Born and raised in Sacramento, California, Didion won the Prix de Paris at the age of 21, which awarded her a job as a research assistant at Vogue magazine in New York City. There, she met writer John Gregory Dunne, her partner in life and literature. They were married for nearly 40 years, until Dunne died of a heart attack in their Manhattan home in 2003.

Didion wrote movingly about the stages of her grief following Dunne's death in her award-winning 2005 book, The Year of Magical Thinking. Their daughter, Quintana, died from acute pancreatitis at the age of 39 before the book was published. Didion subsequently wrote about Quintana in her 2011 memoir, Blue Nights

In a rare conversation in 2005, Didion spoke to Eleanor Wachtel in front of a packed audience at the Harbourfront Centre in Toronto a few months after Quintana's death.

The nature of grief

"The only way to structure The Year of Magical Thinking was to exactly replicate the experience, which meant two things. It meant the key scenes, like John's death, would be repeated over and over and over again, each time from a slightly different angle. And each time with different details, because that would replicate that obsessive replaying of what happened.
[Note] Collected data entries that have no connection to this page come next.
/-! ### `State.openPort` -/

@[simp] theorem State.openPort_phase (s : State) (sp : Space) (base limit : BitVec 33) :
    (s.openPort sp base limit).phase = s.phase := rfl
@[simp] theorem State.openPort_statusState (s : State) (sp : Space) (base limit : BitVec 33) :
    (s.openPort sp base limit).statusState = s.statusState := rfl
@[simp] theorem State.openPort_statusFormat (s : State) (sp : Space) (base limit : BitVec 33) :
    (s.openPort sp base limit).statusFormat = s.statusFormat := rfl
@[simp] theorem State.openPort_errCode (s : State) (sp : Space) (base limit : BitVec 33) :
    (s.openPort sp base limit).errCode = s.errCode := rfl
@[simp] theorem State.openPort_errChannel (s : State) (sp : Space) (base limit : BitVec 33) :
    (s.openPort sp base limit).errChannel = s.errChannel := rfl
@[simp] theorem State.openPort_errStage (s : State) (sp : Space) (base limit : BitVec 33) :
    (s.openPort sp base limit).errStage = s.errStage := rfl
@[simp] theorem State.openPort_descVersion (s : State) (sp : Space) (base limit : BitVec 33) :
    (s.openPort sp base limit).descVersion = s.descVersion := rfl
@[simp] theorem State.openPort_descPack (s : State) (sp : Space) (base limit : BitVec 33) :
    (s.openPort sp base limit).descPack = s.descPack := rfl
@[simp] theorem State.openPort_descWidth (s : State) (sp : Space) (base limit : BitVec 33) :
    (s.openPort sp base limit).descWidth = s.descWidth := rfl
@[simp] theorem State.openPort_descHeight (s : State) (sp : Space) (base limit : BitVec 33) :
    (s.openPort sp base limit).descHeight = s.descHeight := rfl
@[simp] theorem State.openPort_descDepth (s : State) (sp : Space) (base limit : BitVec 33) :
    (s.openPort sp base limit).descDepth = s.descDepth := rfl
@[simp] theorem State.openPort_descAlen (s : State) (sp : Space) (base limit : BitVec 33) :
    (s.openPort sp base limit).descAlen = s.descAlen := rfl
@[simp] theorem State.openPort_descRlen (s : State) (sp : Space) (base limit : BitVec 33) :
    (s.openPort sp base limit).descRlen = s.descRlen := rfl
@[simp] theorem State.openPort_descGlen (s : State) (sp : Space) (base limit : BitVec 33) :
    (s.openPort sp base limit).descGlen = s.descGlen := rfl
@[simp] theorem State.openPort_descBlen (s : State) (sp : Space) (base limit : BitVec 33) :
    (s.openPort sp base limit).descBlen = s.descBlen := rfl
@[simp] theorem State.openPort_descFileSize (s : State) (sp : Space) (base limit : BitVec 33) :
    (s.openPort sp base limit).descFileSize = s.descFileSize := rfl
@[simp] theorem State.openPort_hasAlpha (s : State) (sp : Space) (base limit : BitVec 33) :
    (s.openPort sp base limit).hasAlpha = s.hasAlpha := rfl
@[simp] theorem State.openPort_bpp (s : State) (sp : Space) (base limit : BitVec 33) :
    (s.openPort sp base limit).bpp = s.bpp := rfl
@[simp] theorem State.openPort_outFormat (s : State) (sp : Space) (base limit : BitVec 33) :
    (s.openPort sp base limit).outFormat = s.outFormat := rfl
@[simp] theorem State.openPort_planeSize (s : State) (sp : Space) (base limit : BitVec 33) :
    (s.openPort sp base limit).planeSize = s.planeSize := rfl
@[simp] theorem State.openPort_pixSize (s : State) (sp : Space) (base limit : BitVec 33) :
    (s.openPort sp base limit).pixSize = s.pixSize := rfl
@[simp] theorem State.openPort_jobs (s : State) (sp : Space) (base limit : BitVec 33) :
    (s.openPort sp base limit).jobs = s.jobs := rfl
@[simp] theorem State.openPort_jobIdx (s : State) (sp : Space) (base limit : BitVec 33) :
    (s.openPort sp base limit).jobIdx = s.jobIdx := rfl
@[simp] theorem State.openPort_chChan (s : State) (sp : Space) (base limit : BitVec 33) :
    (s.openPort sp base limit).chChan = s.chChan := rfl
@[simp] theorem State.openPort_chFileOff (s : State) (sp : Space) (base limit : BitVec 33) :
    (s.openPort sp base limit).chFileOff = s.chFileOff := rfl
@[simp] theorem State.openPort_chLen (s : State) (sp : Space) (base limit : BitVec 33) :
    (s.openPort sp base limit).chLen = s.chLen := rfl
@[simp] theorem State.openPort_pipeMode (s : State) (sp : Space) (base limit : BitVec 33) :
    (s.openPort sp base limit).pipeMode = s.pipeMode := rfl
@[simp] theorem State.openPort_inSpace (s : State) (sp : Space) (base limit : BitVec 33) :
    (s.openPort sp base limit).inSpace = some sp := rfl
@[simp] theorem State.openPort_inBase (s : State) (sp : Space) (base limit : BitVec 33) :
    (s.openPort sp base limit).inBase = some base := rfl
@[simp] theorem State.openPort_inLimit (s : State) (sp : Space) (base limit : BitVec 33) :
    (s.openPort sp base limit).inLimit = some limit := rfl
@[simp] theorem State.openPort_inPos (s : State) (sp : Space) (base limit : BitVec 33) :
    (s.openPort sp base limit).inPos = some base := rfl
@[simp] theorem State.openPort_brByte (s : State) (sp : Space) (base limit : BitVec 33) :
    (s.openPort sp base limit).brByte = s.brByte := rfl
@[simp] theorem State.openPort_brPos (s : State) (sp : Space) (base limit : BitVec 33) :
    (s.openPort sp base limit).brPos = s.brPos := rfl
@[simp] theorem State.openPort_hufUnpacked (s : State) (sp : Space) (base limit : BitVec 33) :
    (s.openPort sp base limit).hufUnpacked = s.hufUnpacked := rfl
@[simp] theorem State.openPort_hufNext (s : State) (sp : Space) (base limit : BitVec 33) :
    (s.openPort sp base limit).hufNext = s.hufNext := rfl
@[simp] theorem State.openPort_hufNode (s : State) (sp : Space) (base limit : BitVec 33) :
    (s.openPort sp base limit).hufNode = s.hufNode := rfl
@[simp] theorem State.openPort_hufOutCnt (s : State) (sp : Space) (base limit : BitVec 33) :
    (s.openPort sp base limit).hufOutCnt = s.hufOutCnt := rfl
@[simp] theorem State.openPort_freq (s : State) (sp : Space) (base limit : BitVec 33) :
    (s.openPort sp base limit).freq = s.freq := rfl
@[simp] theorem State.openPort_left (s : State) (sp : Space) (base limit : BitVec 33) :
    (s.openPort sp base limit).left = s.left := rfl
@[simp] theorem State.openPort_right (s : State) (sp : Space) (base limit : BitVec 33) :
    (s.openPort sp base limit).right = s.right := rfl
@[simp] theorem State.openPort_act (s : State) (sp : Space) (base limit : BitVec 33) :
    (s.openPort sp base limit).act = s.act := rfl
@[simp] theorem State.openPort_dictEsc (s : State) (sp : Space) (base limit : BitVec 33) :
    (s.openPort sp base limit).dictEsc = s.dictEsc := rfl
@[simp] theorem State.openPort_dictDst (s : State) (sp : Space) (base limit : BitVec 33) :
    (s.openPort sp base limit).dictDst = s.dictDst := rfl
@[simp] theorem State.openPort_rleSrcSize (s : State) (sp : Space) (base limit : BitVec 33) :
    (s.openPort sp base limit).rleSrcSize = s.rleSrcSize := rfl
@[simp] theorem State.openPort_rleDst (s : State) (sp : Space) (base limit : BitVec 33) :
    (s.openPort sp base limit).rleDst = s.rleDst := rfl
@[simp] theorem State.openPort_scatY (s : State) (sp : Space) (base limit : BitVec 33) :
    (s.openPort sp base limit).scatY = s.scatY := rfl
@[simp] theorem State.openPort_scatX (s : State) (sp : Space) (base limit : BitVec 33) :
    (s.openPort sp base limit).scatX = s.scatX := rfl
@[simp] theorem State.openPort_scatDst (s : State) (sp : Space) (base limit : BitVec 33) :
    (s.openPort sp base limit).scatDst = s.scatDst := rfl
@[simp] theorem State.openPort_src (s : State) (sp : Space) (base limit : BitVec 33) :
    (s.openPort sp base limit).src = s.src := rfl
@[simp] theorem State.openPort_hout (s : State) (sp : Space) (base limit : BitVec 33) :
    (s.openPort sp base limit).hout = s.hout := rfl
@[simp] theorem State.openPort_plane (s : State) (sp : Space) (base limit : BitVec 33) :
    (s.openPort sp base limit).plane = s.plane := rfl
@[simp] theorem State.openPort_pix (s : State) (sp : Space) (base limit : BitVec 33) :
    (s.openPort sp base limit).pix = s.pix := rfl
@[simp] theorem State.openPort_inbox (s : State) (sp : Space) (base limit : BitVec 33) :
    (s.openPort sp base limit).inbox = s.inbox := rfl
The only way to structure The Year of Magical Thinking was to exactly replicate the experience.

"And the other thing I realized was that it was going to have to be absolutely as immediate and raw as possible. So I would have to finish it before the end of the first year, at which time I was told the nature of grief changes slightly. And it did for me.

"It doesn't go away, but it becomes a little more remote. It's not quite as raw as what you've been through. For the first year, you think about it every day. The second year you don't have that."

Letting yourself remember

"You can think of grief as what just hits you. The affliction just keeps coming over you in waves.

"But mourning is an actual process that you go through if you allow yourself to, which is a kind of constructive process because it enables you to accept the death. It involves letting yourself remember.

"For some months, I could not allow myself to remember because Quintana was so sick. So then when I did allow myself to remember, I started getting a little more sane."

Magical thinking

"For any number of people who have lost a husband or wife, there was a level at which they believed that that husband or wife would come back. You just reject the idea that it won't happen.

"In the course of writing the book, I realized that I had even authorized an autopsy with the secret thought that they might find that what went wrong with him was so minor that they could correct it on the spot.

You can think of grief as what just hits you. The affliction just keeps coming over you in waves.

"I know what happens in autopsies. I know you're dead when they do it. But actual things I knew didn't enter into the picture."

Joan Didion's comments have been edited for length and clarity.